Work instruction =>
Please read the records below and return each line holding the string "presents".

Provided entries =>
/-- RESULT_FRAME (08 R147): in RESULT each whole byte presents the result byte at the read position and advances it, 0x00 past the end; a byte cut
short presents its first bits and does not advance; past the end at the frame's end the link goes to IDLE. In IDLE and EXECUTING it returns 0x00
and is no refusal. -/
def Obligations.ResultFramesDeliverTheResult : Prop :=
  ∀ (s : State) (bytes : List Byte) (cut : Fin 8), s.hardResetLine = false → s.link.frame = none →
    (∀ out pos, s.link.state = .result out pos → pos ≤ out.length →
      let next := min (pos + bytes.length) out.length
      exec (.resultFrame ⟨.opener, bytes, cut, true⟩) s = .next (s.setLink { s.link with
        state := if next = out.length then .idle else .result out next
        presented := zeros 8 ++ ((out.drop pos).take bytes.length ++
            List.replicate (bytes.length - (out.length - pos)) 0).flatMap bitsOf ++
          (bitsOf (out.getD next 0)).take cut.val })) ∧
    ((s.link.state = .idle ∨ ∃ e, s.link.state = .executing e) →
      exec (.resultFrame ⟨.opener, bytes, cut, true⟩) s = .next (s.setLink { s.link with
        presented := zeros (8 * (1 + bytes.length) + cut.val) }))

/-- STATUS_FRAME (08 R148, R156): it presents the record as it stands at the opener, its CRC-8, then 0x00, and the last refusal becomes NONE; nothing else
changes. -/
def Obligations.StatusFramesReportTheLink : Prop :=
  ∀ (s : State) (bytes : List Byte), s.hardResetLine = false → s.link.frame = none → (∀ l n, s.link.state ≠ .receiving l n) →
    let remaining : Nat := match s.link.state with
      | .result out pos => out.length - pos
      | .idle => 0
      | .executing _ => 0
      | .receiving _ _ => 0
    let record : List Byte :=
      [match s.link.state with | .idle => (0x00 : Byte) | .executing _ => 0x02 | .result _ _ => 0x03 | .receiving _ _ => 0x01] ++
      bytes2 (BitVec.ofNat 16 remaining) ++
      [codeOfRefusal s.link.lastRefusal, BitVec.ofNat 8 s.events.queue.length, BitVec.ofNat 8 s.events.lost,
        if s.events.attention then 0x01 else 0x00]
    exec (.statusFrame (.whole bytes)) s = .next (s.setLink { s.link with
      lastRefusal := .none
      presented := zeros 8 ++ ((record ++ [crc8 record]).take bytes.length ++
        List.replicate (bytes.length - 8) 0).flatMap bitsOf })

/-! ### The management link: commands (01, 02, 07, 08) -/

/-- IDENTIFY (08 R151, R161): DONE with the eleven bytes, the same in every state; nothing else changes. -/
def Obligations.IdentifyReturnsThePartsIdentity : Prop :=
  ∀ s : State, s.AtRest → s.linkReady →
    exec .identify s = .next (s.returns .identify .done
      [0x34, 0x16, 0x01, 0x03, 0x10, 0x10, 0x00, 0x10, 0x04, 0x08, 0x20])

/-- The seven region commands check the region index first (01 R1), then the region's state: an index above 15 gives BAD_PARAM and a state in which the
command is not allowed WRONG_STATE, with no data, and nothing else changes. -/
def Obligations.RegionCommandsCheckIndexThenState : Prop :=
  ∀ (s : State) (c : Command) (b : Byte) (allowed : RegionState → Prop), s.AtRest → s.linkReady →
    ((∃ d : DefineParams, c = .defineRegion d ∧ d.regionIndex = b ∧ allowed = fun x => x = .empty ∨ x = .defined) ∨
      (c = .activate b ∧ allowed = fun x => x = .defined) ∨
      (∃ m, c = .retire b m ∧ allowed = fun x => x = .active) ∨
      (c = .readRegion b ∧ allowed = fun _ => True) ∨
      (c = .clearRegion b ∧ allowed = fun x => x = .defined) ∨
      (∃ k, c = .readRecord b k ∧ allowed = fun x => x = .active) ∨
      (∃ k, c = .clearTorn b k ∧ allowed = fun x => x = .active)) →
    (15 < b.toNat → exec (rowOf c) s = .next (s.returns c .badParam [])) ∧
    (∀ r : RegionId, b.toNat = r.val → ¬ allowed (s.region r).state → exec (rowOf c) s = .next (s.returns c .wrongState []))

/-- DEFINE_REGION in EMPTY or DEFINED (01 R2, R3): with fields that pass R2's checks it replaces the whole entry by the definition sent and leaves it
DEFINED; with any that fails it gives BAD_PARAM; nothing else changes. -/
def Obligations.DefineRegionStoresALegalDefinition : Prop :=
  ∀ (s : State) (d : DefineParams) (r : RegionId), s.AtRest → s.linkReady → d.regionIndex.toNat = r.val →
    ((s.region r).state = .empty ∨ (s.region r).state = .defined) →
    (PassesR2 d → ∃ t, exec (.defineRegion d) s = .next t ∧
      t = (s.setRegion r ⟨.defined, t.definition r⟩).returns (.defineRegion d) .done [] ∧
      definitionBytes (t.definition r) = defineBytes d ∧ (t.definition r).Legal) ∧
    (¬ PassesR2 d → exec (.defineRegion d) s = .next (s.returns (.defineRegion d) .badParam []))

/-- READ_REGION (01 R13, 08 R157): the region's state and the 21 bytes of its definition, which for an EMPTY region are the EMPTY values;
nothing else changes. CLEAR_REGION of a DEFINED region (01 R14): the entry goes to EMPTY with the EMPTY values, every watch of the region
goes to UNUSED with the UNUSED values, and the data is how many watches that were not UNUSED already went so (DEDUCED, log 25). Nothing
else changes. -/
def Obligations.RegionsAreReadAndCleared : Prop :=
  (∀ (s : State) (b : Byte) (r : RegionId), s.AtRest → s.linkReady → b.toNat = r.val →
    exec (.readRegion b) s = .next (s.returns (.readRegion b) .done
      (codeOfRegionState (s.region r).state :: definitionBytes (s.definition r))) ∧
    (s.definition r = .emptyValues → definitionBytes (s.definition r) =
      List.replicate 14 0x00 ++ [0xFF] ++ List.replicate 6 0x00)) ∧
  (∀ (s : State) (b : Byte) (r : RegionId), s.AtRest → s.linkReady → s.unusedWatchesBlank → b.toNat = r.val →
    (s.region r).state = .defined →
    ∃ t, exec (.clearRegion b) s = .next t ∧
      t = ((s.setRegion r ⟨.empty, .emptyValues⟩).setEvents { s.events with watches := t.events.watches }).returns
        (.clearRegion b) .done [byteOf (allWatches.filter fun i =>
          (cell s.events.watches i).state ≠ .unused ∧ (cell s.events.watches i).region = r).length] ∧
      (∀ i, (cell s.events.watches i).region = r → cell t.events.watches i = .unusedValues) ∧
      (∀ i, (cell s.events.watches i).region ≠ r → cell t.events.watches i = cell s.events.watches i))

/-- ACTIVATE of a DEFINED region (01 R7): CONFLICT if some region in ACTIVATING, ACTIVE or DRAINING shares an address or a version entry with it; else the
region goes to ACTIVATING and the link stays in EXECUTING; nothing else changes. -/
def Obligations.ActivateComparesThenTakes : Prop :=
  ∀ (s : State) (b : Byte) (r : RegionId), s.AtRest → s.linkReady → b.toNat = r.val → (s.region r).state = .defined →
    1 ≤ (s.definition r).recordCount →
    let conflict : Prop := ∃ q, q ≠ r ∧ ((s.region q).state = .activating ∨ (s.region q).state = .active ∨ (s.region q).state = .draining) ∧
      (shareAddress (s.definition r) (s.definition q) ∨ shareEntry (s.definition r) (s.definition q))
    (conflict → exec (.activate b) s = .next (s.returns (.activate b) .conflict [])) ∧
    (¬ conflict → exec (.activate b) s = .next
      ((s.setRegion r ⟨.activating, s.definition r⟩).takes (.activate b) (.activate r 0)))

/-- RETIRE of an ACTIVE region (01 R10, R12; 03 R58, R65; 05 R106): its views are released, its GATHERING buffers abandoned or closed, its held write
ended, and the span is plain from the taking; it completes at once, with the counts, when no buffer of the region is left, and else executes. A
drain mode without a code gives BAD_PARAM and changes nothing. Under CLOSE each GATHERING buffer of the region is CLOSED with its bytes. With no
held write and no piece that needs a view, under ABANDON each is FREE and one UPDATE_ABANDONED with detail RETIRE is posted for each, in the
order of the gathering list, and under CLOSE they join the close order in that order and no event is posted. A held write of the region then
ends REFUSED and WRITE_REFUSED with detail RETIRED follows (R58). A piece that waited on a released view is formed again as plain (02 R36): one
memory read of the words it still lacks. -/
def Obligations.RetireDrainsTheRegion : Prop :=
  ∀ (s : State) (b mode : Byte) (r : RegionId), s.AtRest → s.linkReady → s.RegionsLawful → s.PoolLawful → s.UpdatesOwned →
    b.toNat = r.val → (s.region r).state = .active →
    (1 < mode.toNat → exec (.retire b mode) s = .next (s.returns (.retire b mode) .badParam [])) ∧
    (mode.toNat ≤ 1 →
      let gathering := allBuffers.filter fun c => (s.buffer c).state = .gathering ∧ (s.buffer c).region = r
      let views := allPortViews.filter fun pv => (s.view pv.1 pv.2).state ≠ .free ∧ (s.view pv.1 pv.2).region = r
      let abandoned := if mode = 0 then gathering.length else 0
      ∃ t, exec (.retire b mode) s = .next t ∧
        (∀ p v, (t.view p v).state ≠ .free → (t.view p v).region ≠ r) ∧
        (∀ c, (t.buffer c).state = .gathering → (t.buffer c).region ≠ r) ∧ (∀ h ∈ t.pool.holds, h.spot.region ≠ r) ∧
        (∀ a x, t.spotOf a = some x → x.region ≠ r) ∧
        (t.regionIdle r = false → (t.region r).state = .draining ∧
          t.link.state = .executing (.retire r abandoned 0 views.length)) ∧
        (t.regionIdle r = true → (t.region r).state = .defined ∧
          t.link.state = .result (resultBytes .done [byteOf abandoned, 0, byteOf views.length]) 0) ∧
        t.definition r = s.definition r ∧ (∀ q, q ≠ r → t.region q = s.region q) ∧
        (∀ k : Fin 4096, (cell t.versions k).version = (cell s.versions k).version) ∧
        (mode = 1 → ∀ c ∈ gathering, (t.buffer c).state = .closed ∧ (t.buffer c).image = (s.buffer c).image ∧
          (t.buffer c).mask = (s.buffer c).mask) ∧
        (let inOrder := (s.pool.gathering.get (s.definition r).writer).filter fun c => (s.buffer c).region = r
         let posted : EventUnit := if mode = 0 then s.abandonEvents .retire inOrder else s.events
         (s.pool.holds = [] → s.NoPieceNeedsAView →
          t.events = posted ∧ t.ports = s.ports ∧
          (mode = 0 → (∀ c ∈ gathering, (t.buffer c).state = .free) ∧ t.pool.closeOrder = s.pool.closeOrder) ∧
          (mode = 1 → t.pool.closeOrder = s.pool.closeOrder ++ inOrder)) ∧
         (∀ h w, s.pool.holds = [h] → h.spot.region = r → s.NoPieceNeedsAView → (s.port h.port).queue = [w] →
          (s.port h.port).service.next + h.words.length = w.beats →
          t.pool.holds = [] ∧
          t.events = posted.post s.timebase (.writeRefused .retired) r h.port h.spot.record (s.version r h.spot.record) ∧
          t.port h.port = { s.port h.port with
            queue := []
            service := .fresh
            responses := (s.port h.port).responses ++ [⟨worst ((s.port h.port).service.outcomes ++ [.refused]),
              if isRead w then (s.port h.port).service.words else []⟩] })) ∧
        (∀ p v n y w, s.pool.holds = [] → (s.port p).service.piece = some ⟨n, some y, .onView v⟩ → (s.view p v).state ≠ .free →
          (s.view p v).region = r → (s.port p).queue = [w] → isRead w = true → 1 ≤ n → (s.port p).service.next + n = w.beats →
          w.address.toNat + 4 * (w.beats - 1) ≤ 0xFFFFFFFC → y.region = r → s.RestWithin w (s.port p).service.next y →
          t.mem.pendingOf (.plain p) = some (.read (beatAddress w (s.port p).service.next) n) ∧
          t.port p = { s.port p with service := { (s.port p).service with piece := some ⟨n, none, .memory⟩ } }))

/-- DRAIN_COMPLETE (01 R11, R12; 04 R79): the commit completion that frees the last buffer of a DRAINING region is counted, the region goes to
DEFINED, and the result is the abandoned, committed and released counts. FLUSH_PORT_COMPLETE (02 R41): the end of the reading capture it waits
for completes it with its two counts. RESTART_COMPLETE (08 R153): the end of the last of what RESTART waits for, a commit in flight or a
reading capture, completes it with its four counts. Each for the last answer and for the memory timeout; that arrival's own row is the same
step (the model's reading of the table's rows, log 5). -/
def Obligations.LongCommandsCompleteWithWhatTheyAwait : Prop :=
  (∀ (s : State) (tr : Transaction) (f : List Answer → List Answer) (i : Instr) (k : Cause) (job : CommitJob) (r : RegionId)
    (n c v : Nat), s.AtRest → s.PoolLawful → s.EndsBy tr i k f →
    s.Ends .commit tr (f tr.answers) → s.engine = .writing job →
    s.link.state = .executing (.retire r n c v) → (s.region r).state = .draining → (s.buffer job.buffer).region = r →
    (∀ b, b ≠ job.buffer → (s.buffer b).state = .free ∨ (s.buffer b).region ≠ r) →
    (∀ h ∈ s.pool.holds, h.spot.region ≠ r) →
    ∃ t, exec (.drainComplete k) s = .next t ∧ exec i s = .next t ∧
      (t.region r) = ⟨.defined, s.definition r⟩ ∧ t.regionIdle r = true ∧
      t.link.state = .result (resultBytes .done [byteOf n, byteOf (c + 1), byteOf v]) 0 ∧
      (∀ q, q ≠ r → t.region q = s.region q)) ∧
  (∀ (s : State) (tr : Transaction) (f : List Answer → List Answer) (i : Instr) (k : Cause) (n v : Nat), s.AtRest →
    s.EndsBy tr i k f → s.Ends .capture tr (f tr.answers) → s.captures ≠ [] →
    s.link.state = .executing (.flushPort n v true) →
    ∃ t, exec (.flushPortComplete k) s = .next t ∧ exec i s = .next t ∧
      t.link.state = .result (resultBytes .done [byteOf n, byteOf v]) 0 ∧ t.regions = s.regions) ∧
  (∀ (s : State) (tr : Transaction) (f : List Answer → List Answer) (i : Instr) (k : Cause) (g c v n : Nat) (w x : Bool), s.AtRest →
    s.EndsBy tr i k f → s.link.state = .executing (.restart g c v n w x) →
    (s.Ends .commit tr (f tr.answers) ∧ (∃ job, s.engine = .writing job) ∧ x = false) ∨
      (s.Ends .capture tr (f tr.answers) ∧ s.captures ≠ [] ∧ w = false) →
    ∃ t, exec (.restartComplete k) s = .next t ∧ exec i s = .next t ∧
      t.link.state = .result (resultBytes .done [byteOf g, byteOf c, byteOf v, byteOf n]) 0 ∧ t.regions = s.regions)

--

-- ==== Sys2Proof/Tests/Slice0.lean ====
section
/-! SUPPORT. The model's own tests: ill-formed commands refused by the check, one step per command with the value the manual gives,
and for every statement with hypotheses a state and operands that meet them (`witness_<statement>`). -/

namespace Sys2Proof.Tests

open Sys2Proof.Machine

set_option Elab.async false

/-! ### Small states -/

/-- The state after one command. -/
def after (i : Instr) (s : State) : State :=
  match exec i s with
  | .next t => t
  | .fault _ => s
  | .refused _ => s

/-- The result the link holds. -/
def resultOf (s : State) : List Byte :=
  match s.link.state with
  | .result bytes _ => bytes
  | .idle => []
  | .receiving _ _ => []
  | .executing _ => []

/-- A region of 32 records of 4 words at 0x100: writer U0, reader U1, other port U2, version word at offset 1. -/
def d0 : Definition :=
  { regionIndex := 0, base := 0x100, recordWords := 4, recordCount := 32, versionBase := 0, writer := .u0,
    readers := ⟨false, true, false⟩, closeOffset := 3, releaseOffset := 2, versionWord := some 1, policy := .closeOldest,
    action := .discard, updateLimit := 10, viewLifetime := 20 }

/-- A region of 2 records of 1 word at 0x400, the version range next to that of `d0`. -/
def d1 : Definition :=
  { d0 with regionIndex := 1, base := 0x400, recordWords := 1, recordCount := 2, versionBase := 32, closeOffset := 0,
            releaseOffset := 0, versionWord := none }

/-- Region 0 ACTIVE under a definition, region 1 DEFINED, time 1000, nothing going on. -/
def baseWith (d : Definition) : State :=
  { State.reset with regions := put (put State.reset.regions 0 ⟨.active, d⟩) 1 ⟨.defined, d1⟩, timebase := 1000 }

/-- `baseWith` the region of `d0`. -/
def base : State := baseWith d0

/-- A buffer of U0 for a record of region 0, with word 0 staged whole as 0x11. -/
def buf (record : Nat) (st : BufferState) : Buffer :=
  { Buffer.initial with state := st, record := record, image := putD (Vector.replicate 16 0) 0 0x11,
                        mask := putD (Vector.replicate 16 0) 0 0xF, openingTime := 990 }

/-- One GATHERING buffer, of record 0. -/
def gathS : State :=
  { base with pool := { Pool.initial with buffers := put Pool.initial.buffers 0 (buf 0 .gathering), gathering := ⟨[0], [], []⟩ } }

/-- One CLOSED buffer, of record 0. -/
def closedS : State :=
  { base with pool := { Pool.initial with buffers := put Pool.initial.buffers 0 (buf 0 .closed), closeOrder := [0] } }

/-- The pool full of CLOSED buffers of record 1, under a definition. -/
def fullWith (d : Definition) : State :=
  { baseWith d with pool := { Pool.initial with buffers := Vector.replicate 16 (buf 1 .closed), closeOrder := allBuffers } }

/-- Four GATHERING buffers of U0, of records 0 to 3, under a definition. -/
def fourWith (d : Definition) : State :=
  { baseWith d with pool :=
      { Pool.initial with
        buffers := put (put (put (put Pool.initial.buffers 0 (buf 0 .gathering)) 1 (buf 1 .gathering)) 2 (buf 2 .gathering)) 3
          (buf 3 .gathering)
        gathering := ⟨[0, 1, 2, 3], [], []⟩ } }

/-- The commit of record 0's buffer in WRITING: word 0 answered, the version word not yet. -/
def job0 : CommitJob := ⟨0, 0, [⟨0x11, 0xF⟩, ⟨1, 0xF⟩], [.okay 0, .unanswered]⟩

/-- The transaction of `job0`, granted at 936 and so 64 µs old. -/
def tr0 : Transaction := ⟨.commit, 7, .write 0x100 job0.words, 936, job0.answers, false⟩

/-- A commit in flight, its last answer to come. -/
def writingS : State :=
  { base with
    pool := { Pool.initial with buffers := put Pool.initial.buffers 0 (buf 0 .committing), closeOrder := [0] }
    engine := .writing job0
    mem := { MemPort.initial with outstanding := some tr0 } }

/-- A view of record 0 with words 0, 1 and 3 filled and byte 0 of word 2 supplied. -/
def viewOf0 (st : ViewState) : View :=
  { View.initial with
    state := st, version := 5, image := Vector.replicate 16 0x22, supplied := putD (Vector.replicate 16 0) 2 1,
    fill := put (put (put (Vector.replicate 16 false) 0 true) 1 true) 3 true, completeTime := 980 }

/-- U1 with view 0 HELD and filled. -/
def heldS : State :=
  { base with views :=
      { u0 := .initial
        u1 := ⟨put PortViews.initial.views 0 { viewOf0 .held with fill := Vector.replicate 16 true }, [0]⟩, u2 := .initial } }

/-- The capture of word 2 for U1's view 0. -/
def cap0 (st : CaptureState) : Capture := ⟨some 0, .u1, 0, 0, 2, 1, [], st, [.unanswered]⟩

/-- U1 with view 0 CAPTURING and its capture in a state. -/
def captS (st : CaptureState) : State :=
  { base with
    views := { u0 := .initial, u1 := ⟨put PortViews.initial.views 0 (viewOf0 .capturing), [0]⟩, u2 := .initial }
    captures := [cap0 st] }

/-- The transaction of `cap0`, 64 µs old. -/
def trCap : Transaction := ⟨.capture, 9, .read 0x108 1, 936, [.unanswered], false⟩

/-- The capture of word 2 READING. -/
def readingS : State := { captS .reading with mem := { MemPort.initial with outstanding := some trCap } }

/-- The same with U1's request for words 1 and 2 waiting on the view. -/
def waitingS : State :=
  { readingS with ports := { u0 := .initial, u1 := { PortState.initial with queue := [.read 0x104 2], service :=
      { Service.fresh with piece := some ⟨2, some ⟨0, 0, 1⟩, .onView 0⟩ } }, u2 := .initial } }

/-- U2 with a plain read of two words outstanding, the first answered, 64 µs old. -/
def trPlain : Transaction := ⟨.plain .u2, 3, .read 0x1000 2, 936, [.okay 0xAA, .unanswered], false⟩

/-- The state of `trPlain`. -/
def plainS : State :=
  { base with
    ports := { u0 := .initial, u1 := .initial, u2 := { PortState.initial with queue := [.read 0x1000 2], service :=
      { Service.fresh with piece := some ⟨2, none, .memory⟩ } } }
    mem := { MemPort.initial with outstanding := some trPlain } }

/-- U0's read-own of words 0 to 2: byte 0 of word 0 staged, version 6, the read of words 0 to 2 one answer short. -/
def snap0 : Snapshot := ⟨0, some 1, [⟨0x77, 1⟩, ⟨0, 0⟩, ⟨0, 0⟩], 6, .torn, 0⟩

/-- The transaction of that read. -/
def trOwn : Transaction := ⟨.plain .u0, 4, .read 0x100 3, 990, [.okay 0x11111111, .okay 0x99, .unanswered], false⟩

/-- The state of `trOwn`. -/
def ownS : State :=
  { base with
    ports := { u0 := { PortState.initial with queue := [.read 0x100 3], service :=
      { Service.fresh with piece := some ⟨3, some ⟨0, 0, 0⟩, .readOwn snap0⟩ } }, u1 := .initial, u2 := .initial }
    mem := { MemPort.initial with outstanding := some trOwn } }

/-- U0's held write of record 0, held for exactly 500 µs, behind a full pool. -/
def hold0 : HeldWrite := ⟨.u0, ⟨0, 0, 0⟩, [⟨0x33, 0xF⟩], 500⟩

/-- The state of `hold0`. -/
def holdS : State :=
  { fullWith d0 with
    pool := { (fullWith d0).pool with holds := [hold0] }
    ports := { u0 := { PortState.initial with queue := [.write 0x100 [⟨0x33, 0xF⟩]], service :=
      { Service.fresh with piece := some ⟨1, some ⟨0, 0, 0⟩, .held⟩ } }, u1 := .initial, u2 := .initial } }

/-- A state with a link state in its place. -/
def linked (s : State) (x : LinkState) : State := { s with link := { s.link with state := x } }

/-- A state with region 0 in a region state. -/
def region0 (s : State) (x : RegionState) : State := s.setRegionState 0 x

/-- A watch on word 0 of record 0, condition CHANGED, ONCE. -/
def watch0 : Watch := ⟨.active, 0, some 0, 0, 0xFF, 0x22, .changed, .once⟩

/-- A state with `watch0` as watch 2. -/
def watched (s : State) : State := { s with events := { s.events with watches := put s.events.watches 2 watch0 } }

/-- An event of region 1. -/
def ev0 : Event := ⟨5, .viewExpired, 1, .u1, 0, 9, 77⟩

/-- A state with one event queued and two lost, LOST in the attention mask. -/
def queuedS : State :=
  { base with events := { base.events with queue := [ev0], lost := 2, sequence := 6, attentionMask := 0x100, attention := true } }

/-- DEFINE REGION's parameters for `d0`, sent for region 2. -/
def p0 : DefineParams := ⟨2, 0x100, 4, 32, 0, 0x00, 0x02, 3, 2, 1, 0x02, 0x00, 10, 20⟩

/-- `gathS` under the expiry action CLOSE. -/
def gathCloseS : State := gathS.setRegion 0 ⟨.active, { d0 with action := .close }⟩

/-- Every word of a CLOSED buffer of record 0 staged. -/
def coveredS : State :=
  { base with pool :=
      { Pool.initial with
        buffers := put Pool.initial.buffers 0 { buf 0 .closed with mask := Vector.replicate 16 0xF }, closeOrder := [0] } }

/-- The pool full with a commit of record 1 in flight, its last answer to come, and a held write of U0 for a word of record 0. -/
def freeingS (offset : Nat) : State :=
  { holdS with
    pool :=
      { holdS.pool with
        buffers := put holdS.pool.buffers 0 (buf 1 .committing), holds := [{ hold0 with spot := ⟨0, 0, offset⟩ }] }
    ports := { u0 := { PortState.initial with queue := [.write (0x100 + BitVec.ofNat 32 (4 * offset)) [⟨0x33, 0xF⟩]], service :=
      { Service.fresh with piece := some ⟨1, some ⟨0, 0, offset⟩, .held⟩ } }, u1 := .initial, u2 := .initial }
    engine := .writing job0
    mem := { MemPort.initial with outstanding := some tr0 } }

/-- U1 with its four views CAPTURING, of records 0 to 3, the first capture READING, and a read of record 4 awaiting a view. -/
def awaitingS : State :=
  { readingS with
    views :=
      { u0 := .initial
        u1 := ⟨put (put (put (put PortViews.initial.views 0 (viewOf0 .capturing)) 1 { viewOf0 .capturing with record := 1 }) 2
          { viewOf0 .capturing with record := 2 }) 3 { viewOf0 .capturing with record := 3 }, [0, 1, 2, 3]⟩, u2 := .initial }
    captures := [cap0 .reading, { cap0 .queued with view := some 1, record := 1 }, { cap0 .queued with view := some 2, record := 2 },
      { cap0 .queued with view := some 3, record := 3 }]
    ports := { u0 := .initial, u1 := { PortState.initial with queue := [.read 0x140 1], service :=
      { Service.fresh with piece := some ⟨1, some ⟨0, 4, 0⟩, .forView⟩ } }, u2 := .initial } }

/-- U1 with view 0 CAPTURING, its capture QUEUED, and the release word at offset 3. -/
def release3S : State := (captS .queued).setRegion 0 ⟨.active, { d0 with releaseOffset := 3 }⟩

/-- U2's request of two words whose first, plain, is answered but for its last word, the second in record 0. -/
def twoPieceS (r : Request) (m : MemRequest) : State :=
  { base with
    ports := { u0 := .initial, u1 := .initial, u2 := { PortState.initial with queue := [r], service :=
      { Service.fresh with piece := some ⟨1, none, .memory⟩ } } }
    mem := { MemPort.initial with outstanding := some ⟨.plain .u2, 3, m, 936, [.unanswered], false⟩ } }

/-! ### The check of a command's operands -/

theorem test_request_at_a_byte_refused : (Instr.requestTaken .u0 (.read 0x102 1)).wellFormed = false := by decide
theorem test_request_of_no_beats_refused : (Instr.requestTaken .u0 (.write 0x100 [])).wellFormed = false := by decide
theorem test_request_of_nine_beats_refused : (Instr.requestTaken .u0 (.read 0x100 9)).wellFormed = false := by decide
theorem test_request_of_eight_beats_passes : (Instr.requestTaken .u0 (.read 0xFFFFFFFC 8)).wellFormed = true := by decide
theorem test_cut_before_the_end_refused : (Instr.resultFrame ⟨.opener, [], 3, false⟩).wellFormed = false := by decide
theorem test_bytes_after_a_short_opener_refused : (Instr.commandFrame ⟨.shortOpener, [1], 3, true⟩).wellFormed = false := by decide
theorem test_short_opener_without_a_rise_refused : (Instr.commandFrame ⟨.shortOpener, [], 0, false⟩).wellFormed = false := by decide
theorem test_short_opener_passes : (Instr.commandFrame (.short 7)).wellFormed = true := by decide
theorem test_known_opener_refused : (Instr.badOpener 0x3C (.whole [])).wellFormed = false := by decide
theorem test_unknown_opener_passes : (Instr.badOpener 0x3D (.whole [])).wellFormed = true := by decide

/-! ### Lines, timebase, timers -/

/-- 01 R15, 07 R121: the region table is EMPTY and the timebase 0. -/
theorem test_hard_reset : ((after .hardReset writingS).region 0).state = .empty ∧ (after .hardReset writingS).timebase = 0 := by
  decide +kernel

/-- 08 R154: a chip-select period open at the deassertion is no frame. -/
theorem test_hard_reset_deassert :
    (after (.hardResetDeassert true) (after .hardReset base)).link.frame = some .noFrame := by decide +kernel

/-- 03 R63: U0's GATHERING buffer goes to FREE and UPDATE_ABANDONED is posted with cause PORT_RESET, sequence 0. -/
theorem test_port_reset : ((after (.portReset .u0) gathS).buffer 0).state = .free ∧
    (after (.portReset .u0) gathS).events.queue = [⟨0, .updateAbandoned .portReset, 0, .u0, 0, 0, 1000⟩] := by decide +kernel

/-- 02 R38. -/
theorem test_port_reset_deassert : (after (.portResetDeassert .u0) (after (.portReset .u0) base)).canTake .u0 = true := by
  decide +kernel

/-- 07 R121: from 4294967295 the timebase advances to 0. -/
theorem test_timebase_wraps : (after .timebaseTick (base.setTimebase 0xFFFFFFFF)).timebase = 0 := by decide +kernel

Answer to the exercise =>
/-- RESULT_FRAME (08 R147): in RESULT each whole byte presents the result byte at the read position and advances it, 0x00 past the end; a byte cut
short presents its first bits and does not advance; past the end at the frame's end the link goes to IDLE. In IDLE and EXECUTING it returns 0x00
/-- STATUS_FRAME (08 R148, R156): it presents the record as it stands at the opener, its CRC-8, then 0x00, and the last refusal becomes NONE; nothing else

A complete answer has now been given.